Directions for this task: Print the records exactly as given.

BEGIN

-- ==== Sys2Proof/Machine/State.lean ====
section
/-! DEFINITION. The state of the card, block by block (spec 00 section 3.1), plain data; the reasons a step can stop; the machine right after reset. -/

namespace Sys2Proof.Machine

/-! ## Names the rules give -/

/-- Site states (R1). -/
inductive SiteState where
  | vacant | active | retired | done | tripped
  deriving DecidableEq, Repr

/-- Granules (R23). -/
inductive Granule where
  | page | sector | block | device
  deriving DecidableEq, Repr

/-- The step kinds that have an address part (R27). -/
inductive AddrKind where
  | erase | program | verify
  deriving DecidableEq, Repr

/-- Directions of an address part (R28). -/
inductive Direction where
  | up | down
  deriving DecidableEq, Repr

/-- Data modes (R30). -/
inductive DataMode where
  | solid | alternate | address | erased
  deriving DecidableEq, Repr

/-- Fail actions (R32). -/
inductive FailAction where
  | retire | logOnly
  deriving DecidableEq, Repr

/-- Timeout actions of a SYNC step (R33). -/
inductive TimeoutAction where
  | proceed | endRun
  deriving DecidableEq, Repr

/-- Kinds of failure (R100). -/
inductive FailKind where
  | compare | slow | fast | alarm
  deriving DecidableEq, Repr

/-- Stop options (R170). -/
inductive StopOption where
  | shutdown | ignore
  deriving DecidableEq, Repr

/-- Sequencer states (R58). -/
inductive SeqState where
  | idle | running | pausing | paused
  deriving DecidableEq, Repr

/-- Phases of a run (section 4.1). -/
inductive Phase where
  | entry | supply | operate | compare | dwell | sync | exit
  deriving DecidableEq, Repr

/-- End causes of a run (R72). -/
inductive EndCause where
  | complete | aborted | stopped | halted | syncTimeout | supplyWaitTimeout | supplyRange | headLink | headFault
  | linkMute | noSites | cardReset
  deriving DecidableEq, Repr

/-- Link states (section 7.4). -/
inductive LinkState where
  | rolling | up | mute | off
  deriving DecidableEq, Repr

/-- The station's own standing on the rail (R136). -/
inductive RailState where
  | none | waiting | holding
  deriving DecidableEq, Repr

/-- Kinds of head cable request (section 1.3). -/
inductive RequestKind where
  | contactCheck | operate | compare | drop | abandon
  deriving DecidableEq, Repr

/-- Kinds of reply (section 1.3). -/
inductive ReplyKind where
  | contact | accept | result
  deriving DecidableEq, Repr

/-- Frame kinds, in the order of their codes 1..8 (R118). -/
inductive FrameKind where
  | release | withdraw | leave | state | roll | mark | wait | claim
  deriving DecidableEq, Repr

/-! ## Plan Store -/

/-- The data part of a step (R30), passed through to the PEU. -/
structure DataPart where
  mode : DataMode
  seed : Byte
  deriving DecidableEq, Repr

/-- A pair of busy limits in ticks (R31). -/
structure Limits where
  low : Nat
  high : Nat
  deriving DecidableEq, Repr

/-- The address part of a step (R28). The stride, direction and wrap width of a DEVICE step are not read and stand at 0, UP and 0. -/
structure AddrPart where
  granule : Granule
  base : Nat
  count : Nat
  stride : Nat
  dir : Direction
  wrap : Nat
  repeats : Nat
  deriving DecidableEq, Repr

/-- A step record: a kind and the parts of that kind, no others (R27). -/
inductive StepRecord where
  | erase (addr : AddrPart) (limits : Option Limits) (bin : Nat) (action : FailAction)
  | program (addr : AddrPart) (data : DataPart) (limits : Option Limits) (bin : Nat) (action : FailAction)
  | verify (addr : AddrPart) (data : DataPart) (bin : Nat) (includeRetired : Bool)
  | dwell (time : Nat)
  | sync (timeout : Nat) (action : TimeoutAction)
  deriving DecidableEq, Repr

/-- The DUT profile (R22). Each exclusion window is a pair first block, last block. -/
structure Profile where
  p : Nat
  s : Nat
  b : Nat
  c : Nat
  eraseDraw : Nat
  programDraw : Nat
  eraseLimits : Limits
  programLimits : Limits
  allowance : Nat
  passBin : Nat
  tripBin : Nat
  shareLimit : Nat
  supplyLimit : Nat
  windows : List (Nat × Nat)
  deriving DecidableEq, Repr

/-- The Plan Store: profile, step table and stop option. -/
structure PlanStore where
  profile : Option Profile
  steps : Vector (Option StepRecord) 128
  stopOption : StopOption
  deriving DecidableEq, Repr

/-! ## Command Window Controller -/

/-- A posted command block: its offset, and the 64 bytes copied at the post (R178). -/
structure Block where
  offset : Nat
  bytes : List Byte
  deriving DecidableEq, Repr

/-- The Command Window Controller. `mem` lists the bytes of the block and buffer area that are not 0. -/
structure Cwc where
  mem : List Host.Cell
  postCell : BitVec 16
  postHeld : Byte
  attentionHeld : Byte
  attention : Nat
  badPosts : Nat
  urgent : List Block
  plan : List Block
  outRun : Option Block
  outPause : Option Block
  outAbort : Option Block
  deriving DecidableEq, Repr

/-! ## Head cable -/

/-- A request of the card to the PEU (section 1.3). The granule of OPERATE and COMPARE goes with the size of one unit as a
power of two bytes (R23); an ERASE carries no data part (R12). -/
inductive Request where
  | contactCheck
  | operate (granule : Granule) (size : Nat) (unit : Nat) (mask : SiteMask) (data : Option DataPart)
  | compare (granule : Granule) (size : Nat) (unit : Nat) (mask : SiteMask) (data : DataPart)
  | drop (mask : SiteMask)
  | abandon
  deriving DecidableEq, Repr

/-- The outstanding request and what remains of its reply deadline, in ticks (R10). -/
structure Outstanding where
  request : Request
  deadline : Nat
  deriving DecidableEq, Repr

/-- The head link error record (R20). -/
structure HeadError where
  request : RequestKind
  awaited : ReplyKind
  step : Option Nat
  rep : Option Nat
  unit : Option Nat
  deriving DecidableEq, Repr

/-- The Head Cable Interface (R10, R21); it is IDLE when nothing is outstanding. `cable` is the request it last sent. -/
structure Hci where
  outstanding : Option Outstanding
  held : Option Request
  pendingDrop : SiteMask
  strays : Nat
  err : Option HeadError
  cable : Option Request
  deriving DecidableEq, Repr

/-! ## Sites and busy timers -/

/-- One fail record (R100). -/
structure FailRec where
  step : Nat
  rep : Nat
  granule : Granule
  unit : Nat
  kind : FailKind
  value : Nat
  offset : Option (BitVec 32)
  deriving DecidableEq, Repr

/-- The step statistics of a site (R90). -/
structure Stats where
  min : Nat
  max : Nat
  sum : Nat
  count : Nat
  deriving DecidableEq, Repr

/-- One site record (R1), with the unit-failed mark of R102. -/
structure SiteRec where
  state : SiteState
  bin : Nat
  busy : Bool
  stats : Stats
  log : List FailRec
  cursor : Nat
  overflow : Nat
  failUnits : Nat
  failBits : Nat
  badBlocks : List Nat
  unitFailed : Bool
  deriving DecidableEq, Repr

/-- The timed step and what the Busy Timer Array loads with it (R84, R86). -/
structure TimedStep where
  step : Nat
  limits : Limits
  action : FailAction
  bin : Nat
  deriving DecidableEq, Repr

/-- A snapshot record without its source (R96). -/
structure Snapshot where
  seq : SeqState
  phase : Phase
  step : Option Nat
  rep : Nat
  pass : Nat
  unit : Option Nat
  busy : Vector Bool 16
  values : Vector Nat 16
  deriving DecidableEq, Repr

END

Written answer:
-- ==== Sys2Proof/Machine/State.lean ====
section
/-! DEFINITION. The state of the card, block by block (spec 00 section 3.1), plain data; the reasons a step can stop; the machine right after reset. -/

namespace Sys2Proof.Machine

/-! ## Names the rules give -/

/-- Site states (R1). -/
inductive SiteState where
  | vacant | active | retired | done | tripped
  deriving DecidableEq, Repr

/-- Granules (R23). -/
inductive Granule where
  | page | sector | block | device
  deriving DecidableEq, Repr

/-- The step kinds that have an address part (R27). -/
inductive AddrKind where
  | erase | program | verify
  deriving DecidableEq, Repr

/-- Directions of an address part (R28). -/
inductive Direction where
  | up | down
  deriving DecidableEq, Repr

/-- Data modes (R30). -/
inductive DataMode where
  | solid | alternate | address | erased
  deriving DecidableEq, Repr

/-- Fail actions (R32). -/
inductive FailAction where
  | retire | logOnly
  deriving DecidableEq, Repr

/-- Timeout actions of a SYNC step (R33). -/
inductive TimeoutAction where
  | proceed | endRun
  deriving DecidableEq, Repr

/-- Kinds of failure (R100). -/
inductive FailKind where
  | compare | slow | fast | alarm
  deriving DecidableEq, Repr

/-- Stop options (R170). -/
inductive StopOption where
  | shutdown | ignore
  deriving DecidableEq, Repr

/-- Sequencer states (R58). -/
inductive SeqState where
  | idle | running | pausing | paused
  deriving DecidableEq, Repr

/-- Phases of a run (section 4.1). -/
inductive Phase where
  | entry | supply | operate | compare | dwell | sync | exit
  deriving DecidableEq, Repr

/-- End causes of a run (R72). -/
inductive EndCause where
  | complete | aborted | stopped | halted | syncTimeout | supplyWaitTimeout | supplyRange | headLink | headFault
  | linkMute | noSites | cardReset
  deriving DecidableEq, Repr

/-- Link states (section 7.4). -/
inductive LinkState where
  | rolling | up | mute | off
  deriving DecidableEq, Repr

/-- The station's own standing on the rail (R136). -/
inductive RailState where
  | none | waiting | holding
  deriving DecidableEq, Repr

/-- Kinds of head cable request (section 1.3). -/
inductive RequestKind where
  | contactCheck | operate | compare | drop | abandon
  deriving DecidableEq, Repr

/-- Kinds of reply (section 1.3). -/
inductive ReplyKind where
  | contact | accept | result
  deriving DecidableEq, Repr

/-- Frame kinds, in the order of their codes 1..8 (R118). -/
inductive FrameKind where
  | release | withdraw | leave | state | roll | mark | wait | claim
  deriving DecidableEq, Repr

/-! ## Plan Store -/

/-- The data part of a step (R30), passed through to the PEU. -/
structure DataPart where
  mode : DataMode
  seed : Byte
  deriving DecidableEq, Repr

/-- A pair of busy limits in ticks (R31). -/
structure Limits where
  low : Nat
  high : Nat
  deriving DecidableEq, Repr

/-- The address part of a step (R28). The stride, direction and wrap width of a DEVICE step are not read and stand at 0, UP and 0. -/
structure AddrPart where
  granule : Granule
  base : Nat
  count : Nat
  stride : Nat
  dir : Direction
  wrap : Nat
  repeats : Nat
  deriving DecidableEq, Repr

/-- A step record: a kind and the parts of that kind, no others (R27). -/
inductive StepRecord where
  | erase (addr : AddrPart) (limits : Option Limits) (bin : Nat) (action : FailAction)
  | program (addr : AddrPart) (data : DataPart) (limits : Option Limits) (bin : Nat) (action : FailAction)
  | verify (addr : AddrPart) (data : DataPart) (bin : Nat) (includeRetired : Bool)
  | dwell (time : Nat)
  | sync (timeout : Nat) (action : TimeoutAction)
  deriving DecidableEq, Repr

/-- The DUT profile (R22). Each exclusion window is a pair first block, last block. -/
structure Profile where
  p : Nat
  s : Nat
  b : Nat
  c : Nat
  eraseDraw : Nat
  programDraw : Nat
  eraseLimits : Limits
  programLimits : Limits
  allowance : Nat
  passBin : Nat
  tripBin : Nat
  shareLimit : Nat
  supplyLimit : Nat
  windows : List (Nat × Nat)
  deriving DecidableEq, Repr

/-- The Plan Store: profile, step table and stop option. -/
structure PlanStore where
  profile : Option Profile
  steps : Vector (Option StepRecord) 128
  stopOption : StopOption
  deriving DecidableEq, Repr

/-! ## Command Window Controller -/

/-- A posted command block: its offset, and the 64 bytes copied at the post (R178). -/
structure Block where
  offset : Nat
  bytes : List Byte
  deriving DecidableEq, Repr

/-- The Command Window Controller. `mem` lists the bytes of the block and buffer area that are not 0. -/
structure Cwc where
  mem : List Host.Cell
  postCell : BitVec 16
  postHeld : Byte
  attentionHeld : Byte
  attention : Nat
  badPosts : Nat
  urgent : List Block
  plan : List Block
  outRun : Option Block
  outPause : Option Block
  outAbort : Option Block
  deriving DecidableEq, Repr

/-! ## Head cable -/

/-- A request of the card to the PEU (section 1.3). The granule of OPERATE and COMPARE goes with the size of one unit as a
power of two bytes (R23); an ERASE carries no data part (R12). -/
inductive Request where
  | contactCheck
  | operate (granule : Granule) (size : Nat) (unit : Nat) (mask : SiteMask) (data : Option DataPart)
  | compare (granule : Granule) (size : Nat) (unit : Nat) (mask : SiteMask) (data : DataPart)
  | drop (mask : SiteMask)
  | abandon
  deriving DecidableEq, Repr

/-- The outstanding request and what remains of its reply deadline, in ticks (R10). -/
structure Outstanding where
  request : Request
  deadline : Nat
  deriving DecidableEq, Repr

/-- The head link error record (R20). -/
structure HeadError where
  request : RequestKind
  awaited : ReplyKind
  step : Option Nat
  rep : Option Nat
  unit : Option Nat
  deriving DecidableEq, Repr

/-- The Head Cable Interface (R10, R21); it is IDLE when nothing is outstanding. `cable` is the request it last sent. -/
structure Hci where
  outstanding : Option Outstanding
  held : Option Request
  pendingDrop : SiteMask
  strays : Nat
  err : Option HeadError
  cable : Option Request
  deriving DecidableEq, Repr

/-! ## Sites and busy timers -/

/-- One fail record (R100). -/
structure FailRec where
  step : Nat
  rep : Nat
  granule : Granule
  unit : Nat
  kind : FailKind
  value : Nat
  offset : Option (BitVec 32)
  deriving DecidableEq, Repr

/-- The step statistics of a site (R90). -/
structure Stats where
  min : Nat
  max : Nat
  sum : Nat
  count : Nat
  deriving DecidableEq, Repr

/-- One site record (R1), with the unit-failed mark of R102. -/
structure SiteRec where
  state : SiteState
  bin : Nat
  busy : Bool
  stats : Stats
  log : List FailRec
  cursor : Nat
  overflow : Nat
  failUnits : Nat
  failBits : Nat
  badBlocks : List Nat
  unitFailed : Bool
  deriving DecidableEq, Repr

/-- The timed step and what the Busy Timer Array loads with it (R84, R86). -/
structure TimedStep where
  step : Nat
  limits : Limits
  action : FailAction
  bin : Nat
  deriving DecidableEq, Repr

/-- A snapshot record without its source (R96). -/
structure Snapshot where
  seq : SeqState
  phase : Phase
  step : Option Nat
  rep : Nat
  pass : Nat
  unit : Option Nat
  busy : Vector Bool 16
  values : Vector Nat 16
  deriving DecidableEq, Repr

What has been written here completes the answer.